INFORMATION SHOWN:

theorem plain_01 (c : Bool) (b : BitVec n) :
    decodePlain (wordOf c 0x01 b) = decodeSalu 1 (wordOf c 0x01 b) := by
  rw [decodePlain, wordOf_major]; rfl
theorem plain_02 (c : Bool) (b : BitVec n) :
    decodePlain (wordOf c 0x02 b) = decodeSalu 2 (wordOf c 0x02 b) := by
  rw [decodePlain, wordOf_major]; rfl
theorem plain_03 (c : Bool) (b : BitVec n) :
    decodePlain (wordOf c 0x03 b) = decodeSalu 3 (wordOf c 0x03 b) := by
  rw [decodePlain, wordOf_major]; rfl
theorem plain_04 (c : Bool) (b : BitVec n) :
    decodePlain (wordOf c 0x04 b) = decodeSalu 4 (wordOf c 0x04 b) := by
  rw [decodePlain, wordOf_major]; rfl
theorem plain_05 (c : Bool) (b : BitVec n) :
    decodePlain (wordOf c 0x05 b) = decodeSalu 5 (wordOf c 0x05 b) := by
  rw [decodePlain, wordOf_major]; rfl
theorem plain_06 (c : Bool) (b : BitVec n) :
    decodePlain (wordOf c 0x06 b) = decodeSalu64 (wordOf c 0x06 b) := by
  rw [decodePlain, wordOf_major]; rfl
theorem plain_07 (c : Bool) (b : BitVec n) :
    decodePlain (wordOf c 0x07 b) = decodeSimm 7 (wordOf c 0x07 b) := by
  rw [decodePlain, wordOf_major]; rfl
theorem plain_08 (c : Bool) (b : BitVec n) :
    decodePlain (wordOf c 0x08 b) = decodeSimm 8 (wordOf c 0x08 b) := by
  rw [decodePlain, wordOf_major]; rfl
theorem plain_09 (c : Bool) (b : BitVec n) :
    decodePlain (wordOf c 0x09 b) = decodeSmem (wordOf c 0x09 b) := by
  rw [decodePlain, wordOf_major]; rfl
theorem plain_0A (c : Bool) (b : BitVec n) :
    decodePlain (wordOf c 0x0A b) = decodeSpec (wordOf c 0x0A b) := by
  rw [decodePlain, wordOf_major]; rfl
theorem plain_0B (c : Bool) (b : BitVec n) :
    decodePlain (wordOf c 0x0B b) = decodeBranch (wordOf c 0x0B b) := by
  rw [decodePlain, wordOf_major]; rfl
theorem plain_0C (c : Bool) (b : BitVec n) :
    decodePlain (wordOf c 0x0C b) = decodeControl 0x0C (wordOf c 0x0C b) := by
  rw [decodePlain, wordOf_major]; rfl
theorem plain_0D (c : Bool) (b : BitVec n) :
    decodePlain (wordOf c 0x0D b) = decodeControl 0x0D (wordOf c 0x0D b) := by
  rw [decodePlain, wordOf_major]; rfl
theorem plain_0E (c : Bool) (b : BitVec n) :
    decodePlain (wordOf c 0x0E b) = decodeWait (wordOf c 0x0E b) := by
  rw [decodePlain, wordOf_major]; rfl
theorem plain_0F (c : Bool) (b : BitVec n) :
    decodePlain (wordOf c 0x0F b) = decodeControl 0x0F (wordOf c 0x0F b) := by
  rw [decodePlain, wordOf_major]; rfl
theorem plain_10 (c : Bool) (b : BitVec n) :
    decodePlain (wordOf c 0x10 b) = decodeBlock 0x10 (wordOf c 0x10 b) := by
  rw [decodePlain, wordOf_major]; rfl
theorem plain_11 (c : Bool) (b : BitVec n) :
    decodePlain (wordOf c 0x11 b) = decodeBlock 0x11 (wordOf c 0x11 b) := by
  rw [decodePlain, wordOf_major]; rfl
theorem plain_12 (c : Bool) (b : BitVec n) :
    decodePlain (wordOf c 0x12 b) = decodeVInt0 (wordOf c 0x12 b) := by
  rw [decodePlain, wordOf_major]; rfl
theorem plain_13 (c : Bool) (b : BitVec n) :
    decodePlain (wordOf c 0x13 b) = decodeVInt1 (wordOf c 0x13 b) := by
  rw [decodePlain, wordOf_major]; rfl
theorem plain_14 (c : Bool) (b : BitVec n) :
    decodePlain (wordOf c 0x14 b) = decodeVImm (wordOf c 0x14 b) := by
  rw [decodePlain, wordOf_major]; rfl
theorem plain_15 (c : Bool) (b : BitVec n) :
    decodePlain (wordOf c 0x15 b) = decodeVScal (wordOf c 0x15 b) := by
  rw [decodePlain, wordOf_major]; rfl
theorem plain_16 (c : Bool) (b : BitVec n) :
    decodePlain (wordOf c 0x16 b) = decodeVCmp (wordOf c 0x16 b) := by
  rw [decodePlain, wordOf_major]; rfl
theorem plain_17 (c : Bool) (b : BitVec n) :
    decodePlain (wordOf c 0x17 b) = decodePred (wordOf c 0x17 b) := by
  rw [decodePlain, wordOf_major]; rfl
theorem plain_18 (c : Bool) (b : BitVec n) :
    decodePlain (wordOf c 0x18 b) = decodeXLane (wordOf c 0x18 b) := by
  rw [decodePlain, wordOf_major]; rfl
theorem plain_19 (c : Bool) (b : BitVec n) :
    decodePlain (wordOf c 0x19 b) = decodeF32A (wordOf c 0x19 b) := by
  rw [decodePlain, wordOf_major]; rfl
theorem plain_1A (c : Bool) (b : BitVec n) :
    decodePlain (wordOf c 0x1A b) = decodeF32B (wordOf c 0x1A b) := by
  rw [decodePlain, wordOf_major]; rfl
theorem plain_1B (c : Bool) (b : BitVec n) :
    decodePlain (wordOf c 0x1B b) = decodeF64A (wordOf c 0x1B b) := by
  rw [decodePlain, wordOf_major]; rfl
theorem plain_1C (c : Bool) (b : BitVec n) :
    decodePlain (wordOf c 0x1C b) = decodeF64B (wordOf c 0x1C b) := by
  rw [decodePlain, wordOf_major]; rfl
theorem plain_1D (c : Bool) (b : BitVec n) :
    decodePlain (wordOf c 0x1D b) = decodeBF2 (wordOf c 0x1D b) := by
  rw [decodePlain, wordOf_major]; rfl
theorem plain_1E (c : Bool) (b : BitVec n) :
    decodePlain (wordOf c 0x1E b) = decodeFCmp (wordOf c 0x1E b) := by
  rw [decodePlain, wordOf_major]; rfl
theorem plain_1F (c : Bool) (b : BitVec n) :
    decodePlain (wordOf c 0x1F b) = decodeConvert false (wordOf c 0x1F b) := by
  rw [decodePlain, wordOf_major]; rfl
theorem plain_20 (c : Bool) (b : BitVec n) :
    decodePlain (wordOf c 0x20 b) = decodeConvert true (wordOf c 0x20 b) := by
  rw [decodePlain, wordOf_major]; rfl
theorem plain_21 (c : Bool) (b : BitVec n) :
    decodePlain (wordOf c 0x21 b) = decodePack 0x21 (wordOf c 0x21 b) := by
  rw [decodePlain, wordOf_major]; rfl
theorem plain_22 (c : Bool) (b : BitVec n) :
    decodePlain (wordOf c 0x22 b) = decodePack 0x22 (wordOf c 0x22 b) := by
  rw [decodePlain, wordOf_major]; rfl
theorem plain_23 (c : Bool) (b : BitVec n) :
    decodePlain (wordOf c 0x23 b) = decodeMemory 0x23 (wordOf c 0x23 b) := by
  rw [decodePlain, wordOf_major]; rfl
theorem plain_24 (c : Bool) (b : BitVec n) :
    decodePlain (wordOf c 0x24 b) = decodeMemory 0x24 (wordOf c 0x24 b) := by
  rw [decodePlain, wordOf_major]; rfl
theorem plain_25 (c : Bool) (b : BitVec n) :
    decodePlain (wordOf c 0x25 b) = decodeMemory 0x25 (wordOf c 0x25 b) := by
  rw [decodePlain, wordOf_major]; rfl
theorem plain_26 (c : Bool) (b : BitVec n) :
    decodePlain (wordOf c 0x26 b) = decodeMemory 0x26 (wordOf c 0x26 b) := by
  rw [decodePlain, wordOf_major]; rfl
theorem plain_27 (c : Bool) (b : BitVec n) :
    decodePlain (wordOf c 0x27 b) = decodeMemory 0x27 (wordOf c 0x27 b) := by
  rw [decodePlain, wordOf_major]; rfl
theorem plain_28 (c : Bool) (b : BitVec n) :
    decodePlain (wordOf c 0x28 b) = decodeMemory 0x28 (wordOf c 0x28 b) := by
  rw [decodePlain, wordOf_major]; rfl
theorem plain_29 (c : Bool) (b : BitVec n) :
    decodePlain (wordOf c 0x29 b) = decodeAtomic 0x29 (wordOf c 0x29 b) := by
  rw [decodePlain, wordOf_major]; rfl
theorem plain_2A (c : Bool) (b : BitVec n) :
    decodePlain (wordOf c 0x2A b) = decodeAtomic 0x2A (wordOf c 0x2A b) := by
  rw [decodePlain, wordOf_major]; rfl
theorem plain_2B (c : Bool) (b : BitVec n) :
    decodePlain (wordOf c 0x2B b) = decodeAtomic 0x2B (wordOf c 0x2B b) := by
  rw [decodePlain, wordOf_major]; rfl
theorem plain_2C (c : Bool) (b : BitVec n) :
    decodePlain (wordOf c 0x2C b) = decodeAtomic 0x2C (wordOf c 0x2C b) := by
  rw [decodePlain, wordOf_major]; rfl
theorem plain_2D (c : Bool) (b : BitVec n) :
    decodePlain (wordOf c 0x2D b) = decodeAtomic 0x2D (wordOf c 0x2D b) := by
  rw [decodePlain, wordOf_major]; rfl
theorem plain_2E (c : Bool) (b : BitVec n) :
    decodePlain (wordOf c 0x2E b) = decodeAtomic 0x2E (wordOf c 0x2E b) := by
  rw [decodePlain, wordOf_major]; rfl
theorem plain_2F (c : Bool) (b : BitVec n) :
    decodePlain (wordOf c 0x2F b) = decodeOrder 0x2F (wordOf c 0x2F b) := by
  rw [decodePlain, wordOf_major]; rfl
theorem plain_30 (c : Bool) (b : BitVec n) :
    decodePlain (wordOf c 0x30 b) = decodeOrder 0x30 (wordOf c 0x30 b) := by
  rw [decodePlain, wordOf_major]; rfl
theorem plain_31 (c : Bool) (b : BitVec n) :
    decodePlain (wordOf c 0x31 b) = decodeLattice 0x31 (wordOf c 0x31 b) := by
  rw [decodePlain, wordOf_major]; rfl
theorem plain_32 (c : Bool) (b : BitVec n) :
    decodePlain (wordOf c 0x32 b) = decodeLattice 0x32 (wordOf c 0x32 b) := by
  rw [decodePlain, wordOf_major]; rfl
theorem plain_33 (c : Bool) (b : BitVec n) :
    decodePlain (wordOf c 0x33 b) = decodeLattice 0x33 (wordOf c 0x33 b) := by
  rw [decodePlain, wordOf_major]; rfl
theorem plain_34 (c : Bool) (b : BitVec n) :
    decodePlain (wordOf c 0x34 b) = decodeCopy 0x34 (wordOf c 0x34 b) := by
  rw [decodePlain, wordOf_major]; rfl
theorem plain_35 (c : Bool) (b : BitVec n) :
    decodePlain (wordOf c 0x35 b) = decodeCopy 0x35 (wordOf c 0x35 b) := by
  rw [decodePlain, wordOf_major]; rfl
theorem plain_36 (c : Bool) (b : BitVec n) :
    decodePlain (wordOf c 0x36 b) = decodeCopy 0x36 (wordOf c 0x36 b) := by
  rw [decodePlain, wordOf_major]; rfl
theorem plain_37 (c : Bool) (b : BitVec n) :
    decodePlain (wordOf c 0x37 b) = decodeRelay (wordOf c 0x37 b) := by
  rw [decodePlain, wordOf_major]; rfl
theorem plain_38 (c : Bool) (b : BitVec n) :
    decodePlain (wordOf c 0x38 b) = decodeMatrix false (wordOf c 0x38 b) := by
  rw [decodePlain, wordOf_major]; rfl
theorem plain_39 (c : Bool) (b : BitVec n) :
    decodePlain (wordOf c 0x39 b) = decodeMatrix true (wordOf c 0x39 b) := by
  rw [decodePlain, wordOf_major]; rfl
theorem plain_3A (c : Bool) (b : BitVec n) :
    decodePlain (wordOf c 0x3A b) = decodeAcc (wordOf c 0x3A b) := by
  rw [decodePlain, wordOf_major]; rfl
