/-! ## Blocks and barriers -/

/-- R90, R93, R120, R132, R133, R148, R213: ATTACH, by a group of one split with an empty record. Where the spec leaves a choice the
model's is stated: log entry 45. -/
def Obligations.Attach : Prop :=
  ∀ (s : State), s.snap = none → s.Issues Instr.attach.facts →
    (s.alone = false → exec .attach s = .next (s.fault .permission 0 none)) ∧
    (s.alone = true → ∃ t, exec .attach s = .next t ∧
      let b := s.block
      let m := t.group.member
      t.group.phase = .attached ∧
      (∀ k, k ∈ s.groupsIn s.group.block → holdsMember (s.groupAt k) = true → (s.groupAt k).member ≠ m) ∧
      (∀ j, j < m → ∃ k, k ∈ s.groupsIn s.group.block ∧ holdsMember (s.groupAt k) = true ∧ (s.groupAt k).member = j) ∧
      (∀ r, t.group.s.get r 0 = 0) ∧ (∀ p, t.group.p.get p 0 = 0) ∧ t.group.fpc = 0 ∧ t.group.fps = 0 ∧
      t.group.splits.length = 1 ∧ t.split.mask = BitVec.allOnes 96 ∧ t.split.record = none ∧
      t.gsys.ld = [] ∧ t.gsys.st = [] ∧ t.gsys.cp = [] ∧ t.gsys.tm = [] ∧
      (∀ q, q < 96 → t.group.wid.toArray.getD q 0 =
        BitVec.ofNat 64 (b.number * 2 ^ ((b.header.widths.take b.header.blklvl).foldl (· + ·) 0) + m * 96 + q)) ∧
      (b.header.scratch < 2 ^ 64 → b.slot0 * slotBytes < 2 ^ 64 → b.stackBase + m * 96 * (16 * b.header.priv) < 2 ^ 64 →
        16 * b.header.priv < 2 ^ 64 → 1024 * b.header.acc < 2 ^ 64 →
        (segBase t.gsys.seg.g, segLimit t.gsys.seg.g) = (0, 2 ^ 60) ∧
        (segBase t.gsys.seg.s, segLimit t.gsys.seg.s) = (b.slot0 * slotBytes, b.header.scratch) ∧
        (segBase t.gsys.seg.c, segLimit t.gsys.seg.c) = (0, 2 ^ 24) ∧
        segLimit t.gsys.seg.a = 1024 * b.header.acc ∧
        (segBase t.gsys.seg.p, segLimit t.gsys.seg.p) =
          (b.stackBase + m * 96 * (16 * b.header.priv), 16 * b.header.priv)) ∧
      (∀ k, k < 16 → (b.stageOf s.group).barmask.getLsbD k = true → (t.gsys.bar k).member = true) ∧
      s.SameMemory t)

EXERCISE BRIEF: Each line above that contains "decodeCopy" must be copied out.

ANSWER BOX:
    decodePlain (wordOf c 0x34 b) = decodeCopy 0x34 (wordOf c 0x34 b) := by
    decodePlain (wordOf c 0x35 b) = decodeCopy 0x35 (wordOf c 0x35 b) := by
    decodePlain (wordOf c 0x36 b) = decodeCopy 0x36 (wordOf c 0x36 b) := by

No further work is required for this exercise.